WHAT YOU NEED TO DO
Go through the material under this sentence. Return every line holding "hsince".

DATA TO EXAMINE

@[simp] theorem execSub_good {kt mv : Nat} (d a b : Reg) {s : State} (hs : s.Good kt mv) :
    OutGood kt mv (execSub d a b s) := by
  unfold execSub
  repeat'
    first
    | with_reducible assumption | with_reducible apply State.alu2_good | exact outGood_fault
    | exact outGood_refused | with_reducible apply outGood_next | dsimp only | split | (intro _)
    | with_reducible apply good_foldl | simp only [State.good_upd_iff] | simp only [State.good_bootUpd_iff]
    | with_reducible refine good_snd (by assumption) ?_ | with_reducible refine good_fst (by assumption) ?_
    | (simp [*]; done)

@[simp] theorem execMul_good {kt mv : Nat} (d a b : Reg) {s : State} (hs : s.Good kt mv) :
    OutGood kt mv (execMul d a b s) := by
  unfold execMul
  repeat'
    first
    | with_reducible assumption | with_reducible apply State.alu2_good | exact outGood_fault
    | exact outGood_refused | with_reducible apply outGood_next | dsimp only | split | (intro _)
    | with_reducible apply good_foldl | simp only [State.good_upd_iff] | simp only [State.good_bootUpd_iff]
    | with_reducible refine good_snd (by assumption) ?_ | with_reducible refine good_fst (by assumption) ?_
    | (simp [*]; done)

@[simp] theorem execMulh_good {kt mv : Nat} (d a b : Reg) {s : State} (hs : s.Good kt mv) :
    OutGood kt mv (execMulh d a b s) := by
  unfold execMulh
  repeat'
    first
    | with_reducible assumption | with_reducible apply State.alu2_good | exact outGood_fault
    | exact outGood_refused | with_reducible apply outGood_next | dsimp only | split | (intro _)
    | with_reducible apply good_foldl | simp only [State.good_upd_iff] | simp only [State.good_bootUpd_iff]
    | with_reducible refine good_snd (by assumption) ?_ | with_reducible refine good_fst (by assumption) ?_
    | (simp [*]; done)

@[simp] theorem execMulhn_good {kt mv : Nat} (d a b : Reg) {s : State} (hs : s.Good kt mv) :
    OutGood kt mv (execMulhn d a b s) := by
  unfold execMulhn
  repeat'
    first
    | with_reducible assumption | with_reducible apply State.alu2_good | exact outGood_fault
    | exact outGood_refused | with_reducible apply outGood_next | dsimp only | split | (intro _)
    | with_reducible apply good_foldl | simp only [State.good_upd_iff] | simp only [State.good_bootUpd_iff]
    | with_reducible refine good_snd (by assumption) ?_ | with_reducible refine good_fst (by assumption) ?_
    | (simp [*]; done)

@[simp] theorem execDiv_good {kt mv : Nat} (d a b : Reg) {s : State} (hs : s.Good kt mv) :
    OutGood kt mv (execDiv d a b s) := by
  unfold execDiv
  repeat'
    first
    | with_reducible assumption | with_reducible apply State.alu2_good | exact outGood_fault
    | exact outGood_refused | with_reducible apply outGood_next | dsimp only | split | (intro _)
    | with_reducible apply good_foldl | simp only [State.good_upd_iff] | simp only [State.good_bootUpd_iff]
    | with_reducible refine good_snd (by assumption) ?_ | with_reducible refine good_fst (by assumption) ?_
    | (simp [*]; done)

@[simp] theorem execDivn_good {kt mv : Nat} (d a b : Reg) {s : State} (hs : s.Good kt mv) :
    OutGood kt mv (execDivn d a b s) := by
  unfold execDivn
  repeat'
    first
    | with_reducible assumption | with_reducible apply State.alu2_good | exact outGood_fault
    | exact outGood_refused | with_reducible apply outGood_next | dsimp only | split | (intro _)
    | with_reducible apply good_foldl | simp only [State.good_upd_iff] | simp only [State.good_bootUpd_iff]
    | with_reducible refine good_snd (by assumption) ?_ | with_reducible refine good_fst (by assumption) ?_
    | (simp [*]; done)

@[simp] theorem execRem_good {kt mv : Nat} (d a b : Reg) {s : State} (hs : s.Good kt mv) :
    OutGood kt mv (execRem d a b s) := by
  unfold execRem
  repeat'
    first
    | with_reducible assumption | with_reducible apply State.alu2_good | exact outGood_fault
    | exact outGood_refused | with_reducible apply outGood_next | dsimp only | split | (intro _)
    | with_reducible apply good_foldl | simp only [State.good_upd_iff] | simp only [State.good_bootUpd_iff]
    | with_reducible refine good_snd (by assumption) ?_ | with_reducible refine good_fst (by assumption) ?_
    | (simp [*]; done)

@[simp] theorem execRemn_good {kt mv : Nat} (d a b : Reg) {s : State} (hs : s.Good kt mv) :
    OutGood kt mv (execRemn d a b s) := by
  unfold execRemn
  repeat'
    first
    | with_reducible assumption | with_reducible apply State.alu2_good | exact outGood_fault
    | exact outGood_refused | with_reducible apply outGood_next | dsimp only | split | (intro _)
    | with_reducible apply good_foldl | simp only [State.good_upd_iff] | simp only [State.good_bootUpd_iff]
    | with_reducible refine good_snd (by assumption) ?_ | with_reducible refine good_fst (by assumption) ?_
    | (simp [*]; done)

@[simp] theorem execAndR_good {kt mv : Nat} (d a b : Reg) {s : State} (hs : s.Good kt mv) :
    OutGood kt mv (execAndR d a b s) := by
  unfold execAndR
  repeat'
    first
    | with_reducible assumption | with_reducible apply State.alu2_good | exact outGood_fault
    | exact outGood_refused | with_reducible apply outGood_next | dsimp only | split | (intro _)
    | with_reducible apply good_foldl | simp only [State.good_upd_iff] | simp only [State.good_bootUpd_iff]
    | with_reducible refine good_snd (by assumption) ?_ | with_reducible refine good_fst (by assumption) ?_
    | (simp [*]; done)

@[simp] theorem execOrR_good {kt mv : Nat} (d a b : Reg) {s : State} (hs : s.Good kt mv) :
    OutGood kt mv (execOrR d a b s) := by
  unfold execOrR
  repeat'
    first
    | with_reducible assumption | with_reducible apply State.alu2_good | exact outGood_fault
    | exact outGood_refused | with_reducible apply outGood_next | dsimp only | split | (intro _)
    | with_reducible apply good_foldl | simp only [State.good_upd_iff] | simp only [State.good_bootUpd_iff]
    | with_reducible refine good_snd (by assumption) ?_ | with_reducible refine good_fst (by assumption) ?_
    | (simp [*]; done)

@[simp] theorem execXorR_good {kt mv : Nat} (d a b : Reg) {s : State} (hs : s.Good kt mv) :
    OutGood kt mv (execXorR d a b s) := by
  unfold execXorR
  repeat'
    first
    | with_reducible assumption | with_reducible apply State.alu2_good | exact outGood_fault
    | exact outGood_refused | with_reducible apply outGood_next | dsimp only | split | (intro _)
    | with_reducible apply good_foldl | simp only [State.good_upd_iff] | simp only [State.good_bootUpd_iff]
    | with_reducible refine good_snd (by assumption) ?_ | with_reducible refine good_fst (by assumption) ?_
    | (simp [*]; done)

@[simp] theorem execAndn_good {kt mv : Nat} (d a b : Reg) {s : State} (hs : s.Good kt mv) :
    OutGood kt mv (execAndn d a b s) := by
  unfold execAndn
  repeat'
    first
    | with_reducible assumption | with_reducible apply State.alu2_good | exact outGood_fault
    | exact outGood_refused | with_reducible apply outGood_next | dsimp only | split | (intro _)
    | with_reducible apply good_foldl | simp only [State.good_upd_iff] | simp only [State.good_bootUpd_iff]
    | with_reducible refine good_snd (by assumption) ?_ | with_reducible refine good_fst (by assumption) ?_
    | (simp [*]; done)

@[simp] theorem execOrn_good {kt mv : Nat} (d a b : Reg) {s : State} (hs : s.Good kt mv) :
    OutGood kt mv (execOrn d a b s) := by
  unfold execOrn
  repeat'
    first
    | with_reducible assumption | with_reducible apply State.alu2_good | exact outGood_fault
    | exact outGood_refused | with_reducible apply outGood_next | dsimp only | split | (intro _)
    | with_reducible apply good_foldl | simp only [State.good_upd_iff] | simp only [State.good_bootUpd_iff]
    | with_reducible refine good_snd (by assumption) ?_ | with_reducible refine good_fst (by assumption) ?_
    | (simp [*]; done)

@[simp] theorem execShl_good {kt mv : Nat} (d a b : Reg) {s : State} (hs : s.Good kt mv) :
    OutGood kt mv (execShl d a b s) := by
  unfold execShl
  repeat'
    first
    | with_reducible assumption | with_reducible apply State.alu2_good | exact outGood_fault
    | exact outGood_refused | with_reducible apply outGood_next | dsimp only | split | (intro _)
    | with_reducible apply good_foldl | simp only [State.good_upd_iff] | simp only [State.good_bootUpd_iff]
    | with_reducible refine good_snd (by assumption) ?_ | with_reducible refine good_fst (by assumption) ?_
    | (simp [*]; done)

@[simp] theorem execShr_good {kt mv : Nat} (d a b : Reg) {s : State} (hs : s.Good kt mv) :
    OutGood kt mv (execShr d a b s) := by
  unfold execShr
  repeat'
    first
    | with_reducible assumption | with_reducible apply State.alu2_good | exact outGood_fault
    | exact outGood_refused | with_reducible apply outGood_next | dsimp only | split | (intro _)
    | with_reducible apply good_foldl | simp only [State.good_upd_iff] | simp only [State.good_bootUpd_iff]
    | with_reducible refine good_snd (by assumption) ?_ | with_reducible refine good_fst (by assumption) ?_
    | (simp [*]; done)

@[simp] theorem execSar_good {kt mv : Nat} (d a b : Reg) {s : State} (hs : s.Good kt mv) :
    OutGood kt mv (execSar d a b s) := by
  unfold execSar
  repeat'
    first
    | with_reducible assumption | with_reducible apply State.alu2_good | exact outGood_fault
    | exact outGood_refused | with_reducible apply outGood_next | dsimp only | split | (intro _)
    | with_reducible apply good_foldl | simp only [State.good_upd_iff] | simp only [State.good_bootUpd_iff]
    | with_reducible refine good_snd (by assumption) ?_ | with_reducible refine good_fst (by assumption) ?_
    | (simp [*]; done)

@[simp] theorem execRol_good {kt mv : Nat} (d a b : Reg) {s : State} (hs : s.Good kt mv) :
    OutGood kt mv (execRol d a b s) := by
  unfold execRol
  repeat'
    first
    | with_reducible assumption | with_reducible apply State.alu2_good | exact outGood_fault
    | exact outGood_refused | with_reducible apply outGood_next | dsimp only | split | (intro _)
    | with_reducible apply good_foldl | simp only [State.good_upd_iff] | simp only [State.good_bootUpd_iff]
    | with_reducible refine good_snd (by assumption) ?_ | with_reducible refine good_fst (by assumption) ?_
    | (simp [*]; done)
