-- ==== Sys2Proof/Laws/State.lean ====
section
/-!
SUPPORT. One law per field per update of the state, each true by definition, and the laws of cores and banks: what is
put is read back, and every other core and the other bank stay.
-/
namespace Sys2Proof.Machine

/-! ### `State.setCore` -/

section
variable (s : State) (c : Nat) (k : Core)

@[simp] theorem State.setCore_tick : (s.setCore c k).tick = s.tick := rfl
@[simp] theorem State.setCore_epoch : (s.setCore c k).epoch = s.epoch := rfl
@[simp] theorem State.setCore_turn : (s.setCore c k).turn = s.turn := rfl
@[simp] theorem State.setCore_here : (s.setCore c k).here = s.here := rfl
@[simp] theorem State.setCore_evPrio : (s.setCore c k).evPrio = s.evPrio := rfl
@[simp] theorem State.setCore_evNum : (s.setCore c k).evNum = s.evNum := rfl
@[simp] theorem State.setCore_queue : (s.setCore c k).queue = s.queue := rfl
@[simp] theorem State.setCore_free : (s.setCore c k).free = s.free := rfl
@[simp] theorem State.setCore_delays : (s.setCore c k).delays = s.delays := rfl
@[simp] theorem State.setCore_nextId : (s.setCore c k).nextId = s.nextId := rfl
@[simp] theorem State.setCore_mem : (s.setCore c k).mem = s.mem := rfl
@[simp] theorem State.setCore_empties : (s.setCore c k).empties = s.empties := rfl
@[simp] theorem State.setCore_poison : (s.setCore c k).poison = s.poison := rfl
@[simp] theorem State.setCore_wpoison : (s.setCore c k).wpoison = s.wpoison := rfl
@[simp] theorem State.setCore_flaws : (s.setCore c k).flaws = s.flaws := rfl
@[simp] theorem State.setCore_dead : (s.setCore c k).dead = s.dead := rfl
@[simp] theorem State.setCore_noise : (s.setCore c k).noise = s.noise := rfl
@[simp] theorem State.setCore_seen : (s.setCore c k).seen = s.seen := rfl
@[simp] theorem State.setCore_cores : (s.setCore c k).cores = Sparse.insert s.cores c k := rfl
@[simp] theorem State.setCore_accesses : (s.setCore c k).accesses = s.accesses := rfl
@[simp] theorem State.setCore_msgs : (s.setCore c k).msgs = s.msgs := rfl
@[simp] theorem State.setCore_park : (s.setCore c k).park = s.park := rfl
@[simp] theorem State.setCore_transit : (s.setCore c k).transit = s.transit := rfl
@[simp] theorem State.setCore_setfull : (s.setCore c k).setfull = s.setfull := rfl
@[simp] theorem State.setCore_quadTlb : (s.setCore c k).quadTlb = s.quadTlb := rfl
@[simp] theorem State.setCore_joins : (s.setCore c k).joins = s.joins := rfl
@[simp] theorem State.setCore_foldOps : (s.setCore c k).foldOps = s.foldOps := rfl
@[simp] theorem State.setCore_foldSeq : (s.setCore c k).foldSeq = s.foldSeq := rfl
@[simp] theorem State.setCore_launches : (s.setCore c k).launches = s.launches := rfl
@[simp] theorem State.setCore_history : (s.setCore c k).history = s.history := rfl
@[simp] theorem State.setCore_saved : (s.setCore c k).saved = s.saved := rfl
@[simp] theorem State.setCore_masterVacant : (s.setCore c k).masterVacant = s.masterVacant := rfl
@[simp] theorem State.setCore_links : (s.setCore c k).links = s.links := rfl
@[simp] theorem State.setCore_span : (s.setCore c k).span = s.span := rfl
@[simp] theorem State.setCore_routes : (s.setCore c k).routes = s.routes := rfl
@[simp] theorem State.setCore_pkgId : (s.setCore c k).pkgId = s.pkgId := rfl
@[simp] theorem State.setCore_pkgSet : (s.setCore c k).pkgSet = s.pkgSet := rfl
@[simp] theorem State.setCore_pwrLimit : (s.setCore c k).pwrLimit = s.pwrLimit := rfl
@[simp] theorem State.setCore_pwrMeas : (s.setCore c k).pwrMeas = s.pwrMeas := rfl
@[simp] theorem State.setCore_limiting : (s.setCore c k).limiting = s.limiting := rfl
@[simp] theorem State.setCore_corr : (s.setCore c k).corr = s.corr := rfl
@[simp] theorem State.setCore_uncorr : (s.setCore c k).uncorr = s.uncorr := rfl
@[simp] theorem State.setCore_sensors : (s.setCore c k).sensors = s.sensors := rfl
@[simp] theorem State.setCore_layers : (s.setCore c k).layers = s.layers := rfl
@[simp] theorem State.setCore_fencedTowers : (s.setCore c k).fencedTowers = s.fencedTowers := rfl
@[simp] theorem State.setCore_devBase : (s.setCore c k).devBase = s.devBase := rfl
@[simp] theorem State.setCore_devPend : (s.setCore c k).devPend = s.devPend := rfl
@[simp] theorem State.setCore_devCount : (s.setCore c k).devCount = s.devCount := rfl
@[simp] theorem State.setCore_devLost : (s.setCore c k).devLost = s.devLost := rfl
@[simp] theorem State.setCore_boot : (s.setCore c k).boot = s.boot := rfl
@[simp] theorem State.setCore_blocks : (s.setCore c k).blocks = s.blocks := rfl
@[simp] theorem State.setCore_tokens : (s.setCore c k).tokens = s.tokens := rfl
@[simp] theorem State.setCore_replicas : (s.setCore c k).replicas = s.replicas := rfl
@[simp] theorem State.setCore_frames : (s.setCore c k).frames = s.frames := rfl
@[simp] theorem State.setCore_planes : (s.setCore c k).planes = s.planes := rfl
@[simp] theorem State.setCore_shoots : (s.setCore c k).shoots = s.shoots := rfl
@[simp] theorem State.setCore_paths : (s.setCore c k).paths = s.paths := rfl
@[simp] theorem State.setCore_banks : (s.setCore c k).banks = s.banks := rfl
@[simp] theorem State.setCore_refreshFrom : (s.setCore c k).refreshFrom = s.refreshFrom := rfl
@[simp] theorem State.setCore_podTokens : (s.setCore c k).podTokens = s.podTokens := rfl
@[simp] theorem State.setCore_watches : (s.setCore c k).watches = s.watches := rfl

end

/-! ### `State.modCore` -/

section
variable (s : State) (c : Nat) (f : Core → Core)
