theorem execStageTimeout_fails {s : State} (hstart : s.starting = true) (hsince : s.boot.since = s.evNum)
    (hlate : s.boot.since + stageLimit s.boot.status.stage.toNat < s.tick) :
    execStageTimeout s = .next (s.failStart 6 s.boot.status.stage.toNat) := by
  rw [execStageTimeout, hstart, beq_iff_eq.2 hsince, decide_eq_true hlate]
  rfl

section
variable {s : State} {r : StageResult} (hstart : s.starting = true)
include hstart

theorem execStageComplete_late (hlate : s.boot.since + stageLimit s.boot.status.stage.toNat < s.tick) :
    execStageComplete r s = .next (s.failStart 6 s.boot.status.stage.toNat) := by
  simp [execStageComplete, hstart, hlate]

section
variable (hlimit : s.tick ≤ s.boot.since + stageLimit s.boot.status.stage.toNat)
include hlimit

theorem execStageComplete_reportsFailure {f : BitVec 8 × BitVec 16} (hf : r.fail = some f) (hs : stageFailure f = true) :
    execStageComplete r s = .next ((s.fencedBy r).failStart f.1 f.2.toNat) := by
  simp [execStageComplete, hstart, Nat.not_lt.2 hlimit, hf, hs]
theorem execStageComplete_noTower (hf : r.fail = none) (htowers : (s.fencedBy r).fencedTowers = 0xFF) :
    execStageComplete r s = .next ((s.fencedBy r).failStart 5 0) := by
  simp [execStageComplete, hstart, Nat.not_lt.2 hlimit, hf, htowers]
/-- A stage that finds nothing wrong does its work, and the start goes on. -/
theorem execStageComplete_goesOn {t : State} (hf : r.fail = none)
    (htowers : (s.fencedBy r).fencedTowers ≠ 0xFF) (hend : (s.fencedBy r).endStage s.boot.status.stage.toNat = (t, true)) :
    execStageComplete r s = .next (t.goOn s.boot.status.stage.toNat) := by
  simp only [execStageComplete, hstart, Bool.not_true, Bool.false_eq_true, if_false, if_neg (Nat.not_lt.2 hlimit), hf,
    if_neg htowers, hend]

section
variable (hf : r.fail = none) (htowers : (s.fencedBy r).fencedTowers ≠ 0xFF)
include hf htowers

OUTPUT OF THE EXERCISE
theorem execStageTimeout_fails {s : State} (hstart : s.starting = true) (hsince : s.boot.since = s.evNum)
  rw [execStageTimeout, hstart, beq_iff_eq.2 hsince, decide_eq_true hlate]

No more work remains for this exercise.